From LeNet to EfficientNet: The evolution of CNNs

Original article was published on Deep Learning on Medium

EfficientNet: Squeeze and Excitation layers

With various unique models focused either on performance or computational efficiency, the EfficientNet model came out with the idea that both these problems can be solved by similar architectures. They proposed a common CNN skeleton architecture and three parameters, namely the width, depth, and resolution. The width of the model refers to the number of channels present in various layers, the depth refers to the number of layers in the model and the resolution refers to the input image size for the model. They claimed that by keeping all these parameters small, one can create a competitive yet computationally efficient CNN model. On the other hand, just by increasing the value of these parameters, one can create a heavier model focused on accuracy.

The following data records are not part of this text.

-- ==== Sys2Proof/Safety.lean ====
section
/-! DEFINITION. The invariants of the block (spec/10_state.md R22, R29 to R32, R41) and what a safe run is
(spec/70_reset_and_hazards.md R240). -/

namespace Sys2Proof.Machine

/-- The invariants of a message record (R31, R41 items 2, 3 and 4). -/
structure Message.Valid (cfg : Config) (m : Message) : Prop where
  /-- `raw` is `RawBytes(L) = max(1, ceil(L/8))` bytes. -/
  rawLength : m.raw.length = rawBytes m.bitLength.toNat
  /-- It fits the slot's raw storage. -/
  rawFits : rawBytes m.bitLength.toNat ≤ cfg.maxRawBytes
  /-- "for `L mod 8 ≠ 0`, the low `8 − (L mod 8)` bits of `raw[ceil(L/8) − 1]` are 0". -/
  rawMasked : m.bitLength.toNat % 8 ≠ 0 →
    m.raw.getD ((m.bitLength.toNat + 7) / 8 - 1) 0 &&& (0xFF#8 >>> (m.bitLength.toNat % 8)) = 0
  /-- "for L = 0, `raw = [0x00]`". -/
  rawEmpty : m.bitLength = 0 → m.raw = [0]
  /-- "when `state ≥ Preprocessed`, … `padded = Pad(raw, L)`", and it fits the slot's padded storage. -/
  padded : ∀ P buf, m.phase.padded? = some (P, buf) →
    P = padLen m.bitLength.toNat ∧ buf = pad m.raw m.bitLength.toNat ∧ padBytes m.bitLength.toNat ≤ cfg.maxPadBytes
  /-- "when `state = Digested`, `digest = SHA256Digest(padded)`". -/
  digest : ∀ P buf d, m.phase = .digested P buf d → d = sha256Digest buf

/-- The invariant of the block, held at reset and kept by every step. -/
structure State.Inv (s : State) : Prop where
  /-- The constraints of R9. -/
  config : s.cfg.wf = true
  /-- "no handle twice", and registration order is creation order (R29). -/
  ordered : s.order.Pairwise fun h k => h.toNat < k.toNat
  /-- "length 0 to `MAX_MESSAGES`" (R29). -/
  capacity : s.order.length ≤ s.cfg.maxMessages
  /-- A live handle is not null and was issued (R32). -/
  issued : ∀ h ∈ s.order, 1 ≤ h.toNat ∧ h.toNat < s.nextHandle.toNat
  /-- "a natural in [1, 2^32]" (R30). -/
  counter : 1 ≤ s.nextHandle.toNat ∧ s.nextHandle.toNat ≤ 2 ^ 32
  /-- "`order` is empty whenever `ctx.live = 0`" (R29). -/
  noContext : s.ctxLive = false → s.messages = []
  /-- Every record is valid (R41). -/
  records : ∀ p ∈ s.messages, p.2.Valid s.cfg
  /-- STATUS holds an assigned ERR code, CTX_LIVE as it is, and zeros (R22). -/
  status : ∃ code : ErrCode, s.status = statusWord code s.ctxLive
  /-- Host memory is in canonical form. -/
  memory : s.hostMem.wf = true

/-- The premise of a claim about a run: "no fault recorded, not stuck, no refusal" (R240). -/
def SafeRun (n : Nat) (s : State) : Prop := ∃ t, Sys2Proof.core.run n s = .next t

end Sys2Proof.Machine
end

While Squeeze and Excitation layers were already proposed earlier, they were the first to introduce this idea into mainstream CNNs. S&E layers create interactions across channels that are invariant to spatial information. This can be used to lower the impact of less important channels. They also introduced the newly proposed Swish activation instead of ReLU, which was an important factor in performance improvement. EfficientNets are currently the best performing classification models under various categories of computation resource availability.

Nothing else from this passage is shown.